ABSTRACT: In mammals, the capacity of the female germ cell, the oocyte, to develop into embryo is acquired throughout meiotic maturation. Immature oocyte cannot be fertilized while mature oocyte is apt to accept spermatozoa and to develop an embryo. In a follicle, the oocyte is surrounded by mural granulosa cells (GC) and is physically and metabolically coupled with specialized granulosa cumulus cells (CC) which play an important role in oocyte maturation and fertilization. Factors expressing in GC and CC during maturation may reflect the oocyte quality, i.e. its capacity to be fertilized and assure early embryo development. However, the modifications of the content and the amount of peptide/proteins in the oocyte and the surrounding CC during oocyte maturation are mostly unknown and so there is not an accurate way of evaluating/monitoring how different in vitro maturation (IVM) protocols being in use in assisted reproduction technologies, can affect the process. In this context, Intact Cell MALDI-TOF Mass Spectrometry (ICM-MS) was applied to bovine follicular cells (bovine single oocytes, cumulus cells and granulosa cells) in order to characterize proteomic changes that occur in the follicle during female gamete development.

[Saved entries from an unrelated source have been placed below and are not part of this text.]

/-- The lowest stripe that nothing holds. -/
def Store.lowestFree (x : Store) : Nat :=
  let used := x.live.map (·.stripe) ++ (x.opens ++ x.closing).map (·.stripe)
  ((List.range (used.length + 1)).find? (fun n => !used.contains n)).getD 0

/-- Stripes of a pool of the set (R290 to R292). -/
def State.poolSize (s : State) (pool : Nat) : Nat :=
  match pool with
  | 0 => s.get F.LKT_GEOMETRY_ROWS - s.units.store.windowPool - s.units.store.spillPool
  | 1 => s.units.store.windowPool
  | _ => s.units.store.spillPool

/-- The records of a spill object or window among records with offsets. -/
def ofObject (rkind object : Nat) (l : List (Nat × StoredRec)) : List (Nat × StoredRec) :=
  l.filter (fun e => e.2.rkind = rkind && e.2.object = object)

/-- The spill range records of a stripe (R296, 0x08). -/
def spillRanges (o : OpenStripe) : List JournalRec :=
  let l := offsets o.chunks 0
  let objects := l.foldl (fun a e => if a.contains e.2.object then a else a ++ [e.2.object]) []
  objects.map (fun ob =>
    let mine := ofObject 3 ob l
    let last := mine.getLast?.map (fun e => e.1 + recOctets e.2.item)
    { kind := 8, stripe := o.stripe, subject := ob, count := mine.length, a := (mine.head?.map (·.1)).getD 0,
      b := last.getD 0 })

/-- Shows what a stream's ring holds (LKT_STREAM_SPAN, LKT_STREAM_HELD). -/
def showRing (st : Nat) : Act := .look fun s =>
  let x := s.units.store
  let mine := x.live.filter (fun l => l.pool = 0 && l.subject = st)
  let filling := ((x.opens ++ x.closing).filter (fun o => o.pool = 0 && o.subject = st)).length
  let least := mine.foldl (fun a l => match a with | none => some l.a | some t => some (if dif l.a t < 0 then l.a else t)) none
  let most := mine.foldl (fun a l => match a with | none => some l.b | some t => some (if dif l.b t > 0 then l.b else t)) none
  Act.all [
    put (F.LKT_STREAM_SPAN_TIME st 0) (least.getD 0),
    put (F.LKT_STREAM_SPAN_TIME st 1) (most.getD 0),
    put (F.LKT_STREAM_HELD_STRIPES st) (mine.length + filling)]

/-- The times of a stripe's frames, least and greatest. -/
def spanOf (recs : List StoredRec) : Nat × Nat :=
  let t := recs.map (fun r => timeFirst r.item)
  (t.foldl (fun a x => if dif x a < 0 then x else a) (t.headD 0), t.foldl (fun a x => if dif x a > 0 then x else a) (t.headD 0))

/-- Frames and octets of a stripe by stream, under the JSEQ of its record. -/
def stored (jseq : Nat) (recs : List StoredRec) : List (Nat × Nat × Nat × Nat) :=
  recs.foldl (fun a r => match a.find? (fun e => e.2.1 = r.item.stream) with
    | some e => a.map (fun y => if y = e then (jseq, r.item.stream, e.2.2.1 + 1, e.2.2.2 + recOctets r.item) else y)
    | none => a ++ [(jseq, r.item.stream, 1, recOctets r.item)]) []

/-- The record of a stripe (R296, 0x01 and 0x03). -/
def LiveStripe.record (l : LiveStripe) : JournalRec :=
  if l.pool = 0 then { kind := 1, chunks := l.chunks, map := l.map, stripe := l.stripe, subject := l.subject,
                       count := l.count, a := l.a, b := l.b, c := l.octets }
  else { kind := 3, chunks := l.chunks, map := l.map, stripe := l.stripe, subject := l.pool - 1, count := l.count, c := l.octets }

/-- A byte offset in a stripe once the chunks in `gone` are left out of it. -/
def shiftOffset (gone : List Nat) (off : Nat) : Nat :=
  let k := off / chunkBytes
  (k - (gone.filter (fun i => decide (i < k))).length) * chunkBytes + (if gone.contains k then 0 else off % chunkBytes)

/-- A journal record with its offsets into stripe `n` moved. -/
def JournalRec.shift (gone : List Nat) (n : Nat) (r : JournalRec) : JournalRec :=
  if (r.kind = 5 || r.kind = 6) && r.stripe = n then { r with c := shiftOffset gone r.c } else r

/-- A list without the entries at some places. -/
def without {α : Type} (gone : List Nat) (l : List α) : List α := (l.zipIdx.filter (fun e => !gone.contains e.2)).map (·.1)

/-- Leaves data chunks out of a stripe of the plain layout: the data chunks are those of the members named in its map
(R284, R316), so what refers to a later chunk moves. -/
def leaveOut (gone : List Nat) (o : OpenStripe) : Act :=
  let place := fun p : Nat × Nat => if p.1 = o.stripe then (p.1, shiftOffset gone p.2) else p
  onStore (fun x => { x with
    windows := x.windows.map (fun e => (e.1, e.2.map (fun w => { w with first := place w.first, last := place w.last })))
    engines := x.engines.map (fun e => (e.1, e.2.map (fun g => { g with first := place g.first, last := place g.last })))
    spill := x.spill.map (fun e => (e.1, { e.2 with ranges := e.2.ranges.map (fun r =>
      if r.stripe = o.stripe then { r with a := shiftOffset gone r.a, b := shiftOffset gone r.b } else r) })) })

/-- Writes a closed stripe: data and parity chunks, a Flush on each member concerned, then its record and those that refer
to it (R284 to R286, R293, R296, R306, R316). A spill range counts the frames of a chunk left out too: they are lost when
it is read (R307). -/
def writeChunks (o : OpenStripe) (ranges : List JournalRec) : Act := .look fun s =>
  let x := s.units.store
  let n := o.chunks.length
  let up := fun q => s.working q && !s.leaving q
  let data := (List.range n).filter (fun i => up (o.ports.getD i 16))
  let pq := if x.guarded then [o.stripe % 16, (o.stripe + 1) % 16].filter up else []
  let map := (data.map (fun i => o.ports.getD i 16) ++ pq).foldl (fun m q => m + 2 ^ q) 0
  let recs := o.chunks.flatten
  let span := spanOf recs
  let lba := 1573120 + 512 * o.stripe
  let enc := fun i => cipher x.key (o.ports.getD i 16) lba (chunkOf (o.chunks.getD i []))
  let live : LiveStripe := {
    stripe := o.stripe, pool := o.pool, subject := o.subject, chunks := n, map := map
    count := recs.length, a := span.1, b := span.2, octets := octetsOf recs }
  let put' := fun q c => Act.seq (onDrive q (fun d => { d with chunks := Sparse.set (fun _ => none) d.chunks o.stripe (some c) }))
    (driveFlush q)
  Act.all [
    Act.each data (fun i => .seq (driveWrite (o.ports.getD i 16) lba (enc i) chunkBytes)
      (put' (o.ports.getD i 16) (.data (o.chunks.getD i [])))),
    Act.each pq (fun q =>
      .seq (driveWrite q lba (if q = o.stripe % 16 then parityP ((List.range n).map enc) else parityQ ((List.range n).map enc))
        chunkBytes) (put' q (.parity o.chunks))),
    journal live.record,
    .look (fun s => onStore (fun y => { y with
      live := y.live ++ [live], awaiting := y.awaiting ++ stored s.units.store.jseq recs })),
    Act.each ranges journal,
    Act.each o.extra journal,
    Act.when (o.pool = 0) (showRing o.subject),
    Act.when (o.pool = 2) freeSpill]

/-- Writes a full or closed stripe. In the plain layout the chunks of members that are unavailable, or become so in the
same window, are lost (R307, R316). -/
def writeStripe (o : OpenStripe) : Act := .look fun s =>
  let gone := (List.range o.chunks.length).filter (fun i =>
    !s.working (o.ports.getD i 16) || s.leaving (o.ports.getD i 16))
  let ranges := if o.pool = 2 then spillRanges o else []
  if s.units.store.guarded || gone.isEmpty then writeChunks o ranges
  else Act.all [
    countBy F.LKT_DEVICE_LOST_CHUNKS_C gone.length,
    leaveOut gone o,
    writeChunks { o with chunks := without gone o.chunks, ports := without gone o.ports, extra := o.extra.map (JournalRec.shift gone o.stripe) }
      (ranges.map (fun r => { r with a := shiftOffset gone r.a, b := shiftOffset gone r.b }))]

/-- A stripe that waits to be written may be: its release record is durable, and no earlier stripe of the same ring or log
waits (R290, R293). -/
def Store.writable (x : Store) : Option OpenStripe :=
  x.closing.find? (fun o => !x.releasing o.stripe
    && (x.closing.takeWhile (fun p => decide (p ≠ o))).all (fun p => !(p.pool = o.pool && p.subject = o.subject)))

/-- Writes the stripes that may be written, of at most `n`. -/
def writeClosing : Nat → Act
  | 0 => .skip
  | n + 1 => .look fun s => match s.units.store.writable with
    | some o => Act.all [onStore (fun x => { x with closing := x.closing.erase o }), writeStripe o, writeClosing n]
    | none => .skip

/-- Closes a stripe being filled: its unused remainder is padding; it waits while its release record is not durable, or an
earlier stripe of its ring or log waits (R290, R293). -/
def closeStripe (o : OpenStripe) : Act := .seq (onStore (fun x => { x with opens := x.opens.erase o }))
  (if o.chunks.isEmpty then .skip
   else Act.all [
    countBy F.LKT_DEVICE_PAD_BYTES_C (o.ports.length * chunkBytes - octetsOf o.chunks.flatten),
    onStore (fun x => { x with closing := x.closing ++ [o] }),
    .look fun s => writeClosing s.units.store.closing.length])

/-! ## Durability (R297) and compaction (R298, R299) -/

/-- The oldest block in flight is durable. -/
def blockDurable : Act := .look fun s =>
  let x := s.units.store
  match x.flight with
  | [] => .skip
  | b :: rest =>
    let last := b.first + b.recs.length - 1
    Act.all [
      Act.each s.workers (fun q => onDrive q (fun d => { d with
        journal := Sparse.set (fun _ => ({} : JournalBlock)) d.journal (b.number % 1048576) b })),
      onStore (fun y => { y with flight := rest, awaiting := y.awaiting.filter (fun e => decide (e.1 > last)) }),
      Act.each (x.awaiting.filter (fun e => decide (e.1 ≤ last))) (fun e =>
        .seq (countBy (F.LKT_STREAM_FRAMES_STORED_C e.2.1) e.2.2.1) (countBy (F.LKT_STREAM_OCTETS_STORED_C e.2.1) e.2.2.2)),
      .look fun s => writeClosing s.units.store.closing.length]

/-- The windows in the store with their numbers, in the order in which they opened. -/
def Store.windowList (x : Store) : List (Nat × StoreWindow) :=
  let l := x.windows.filterMap (fun e => e.2.map (fun w => (e.1, w)))
  l.foldl (fun acc e => acc.filter (fun g => decide (g.2.order ≤ e.2.order)) ++ [e]
    ++ acc.filter (fun g => decide (g.2.order > e.2.order))) []

/-- Records that give the index when applied in order to an empty one (R298). -/
def State.indexRecords (s : State) (point : Nat) : List JournalRec :=
  let x := s.units.store
  let isLive := fun n => x.live.any (fun l => l.stripe = n)
  let windows := x.windowList.flatMap (fun e =>
    let w := e.2
    if !isLive w.first.1 then []
    else
      let g := fun f : Nat → Field => s.get (f e.1)
      [({ kind := 5, stripe := w.first.1, subject := e.1, aux := g F.LKT_WINDOW_W0_STREAM, a := g F.LKT_WINDOW_W1_VALUE,
            b := g F.LKT_WINDOW_W0_ORIGIN_DEVICE * 65536 + g F.LKT_WINDOW_W0_ORIGIN_SEQ, c := w.first.2 } : JournalRec)]
      ++ (if g F.LKT_WINDOW_W0_STATE = 2 && isLive w.last.1 then
            [{ kind := 6, stripe := w.last.1, subject := e.1, count := g F.LKT_WINDOW_W4_VALUE,
               a := g F.LKT_WINDOW_W2_VALUE, b := g F.LKT_WINDOW_W3_VALUE, c := w.last.2,
               d := g F.LKT_WINDOW_W0_INCOMPLETE }] else [])
      ++ (if g F.LKT_WINDOW_W0_LOCK = 1 then [{ kind := 7, subject := e.1, aux := 1 }] else []))
  let spill := x.spill.flatMap (fun e =>
    (e.2.ranges.filter (fun r => isLive r.stripe)).map (fun r =>
      ({ kind := 8, stripe := r.stripe, subject := e.1, count := r.count, a := r.a, b := r.b } : JournalRec))
      ++ (if e.2.gone > e.2.base && (e.2.ranges.head?.any (fun r => isLive r.stripe))
          then [{ kind := 9, subject := e.1, count := e.2.gone - e.2.base }] else []))
  let members := s.members.map (fun q => ({ kind := 10, subject := q, aux := s.portState q } : JournalRec))
  (x.live.map LiveStripe.record ++ windows ++ spill ++ members).map (fun r => { r with jseq := point })

/-- Starts a compaction (R298, steps 1 and 2): the records placed so far go into blocks at or before P. -/
def startCompaction (forced : Bool) : Act := .seq writeBlocks (.look fun s =>
  let x := s.units.store
  onStore (fun y => { y with compaction := some ({
    generation := x.generation + 1, point := x.jseq, next := x.nextBlock, setId := (x.label.map (·.setId)).getD 0,
    recs := s.indexRecords x.jseq }, forced) }))

/-- A compaction begins by itself when the live journal is half full. -/
def autoCompact : Act := .look fun s =>
  let x := s.units.store
  Act.when (x.compaction.isNone && decide (x.nextBlock - x.snapNext ≥ 524288)) (startCompaction false)

/-- Writes a snapshot slot of one member (R299). -/
def snapshotTo (slotB : Bool) (x : Snapshot) (q : Nat) : Act := .look fun s =>
  let lba := if slotB then 1310976 else 1048832
  .seq (driveWrite q lba (cipher s.units.store.key q lba (snapshotBytes x)) (4096 * (1 + (x.recs.length + 62) / 63)))
    (onDrive q (fun d => if slotB then { d with slotB := some x } else { d with slotA := some x }))

/-- Writes a snapshot slot on every member (R298, R299). -/
def writeSnapshot (slotB : Bool) (x : Snapshot) : Act := .look fun s => Act.each s.workers (snapshotTo slotB x)

/-! ## Members that are lost (R305 to R307) -/

/-- What a working member holds in a row. -/
def State.onDisk (s : State) (q row : Nat) : Option StoredChunk :=
  if s.working q then match (s.bay q).drive with
    | some d => Sparse.get (fun _ => none) d.chunks row
    | none => none
  else none

/-- A member becomes unavailable (R305 to R307); a port that is no member only shows it. -/
def memberLost (q state : Nat) : Act := .look fun s =>
  let x := s.units.store
  if s.members.contains q then Act.all [
    Act.when (!x.guarded && s.working q)
      (countBy F.LKT_DEVICE_LOST_CHUNKS_C (x.live.filter (fun l => l.map.testBit q && (s.onDisk q l.stripe).isSome)).length),
    memberState q state, refreshState]
  else put (F.LKT_PORT_STATUS_STATE q) (if state = 3 then 0 else state)

/-! ## Reading back (R306, R307) -/

/-- A data chunk as a member holds it. -/
def State.directChunk (s : State) (l : LiveStripe) (i : Nat) : Option (List StoredRec) :=
  let q := s.units.store.chunkPort l i
  if l.map.testBit q then match s.onDisk q l.stripe with | some (.data c) => some c | _ => none else none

In order to characterize finely endogenous molecular species observed on ICM-MS profiles and to identify markers of interest with their post-translational modifications, we carried out top-down proteomic on the different follicular cells from oocyte, oocyte-cumulus complexes, cumulus cells and granulosa cells protein extracts. Prior to top-down MS using a dual linear ion trap Fourier Transform Mass Spectrometer LTQ Orbitrap Velos, depending on the amount of available biological material, we employed three analytic strategies as a direct infusion, a mono-dimensional liquid chromatography (µLC-1D-MS/MS) and an off-line multi-dimensional liquid chromatography combining four fractionations (based on reverse phase or gel filtration LC) to µLC-MS/MS. Here, we deposited our dataset from µLC-1D-MS/MS (analyses of oocytes, oocyte-cumulus complexes, cumulus cells and granulosa cells protein extracts) and MDLC-MS/MS (analyses of granulosa cells protein extract).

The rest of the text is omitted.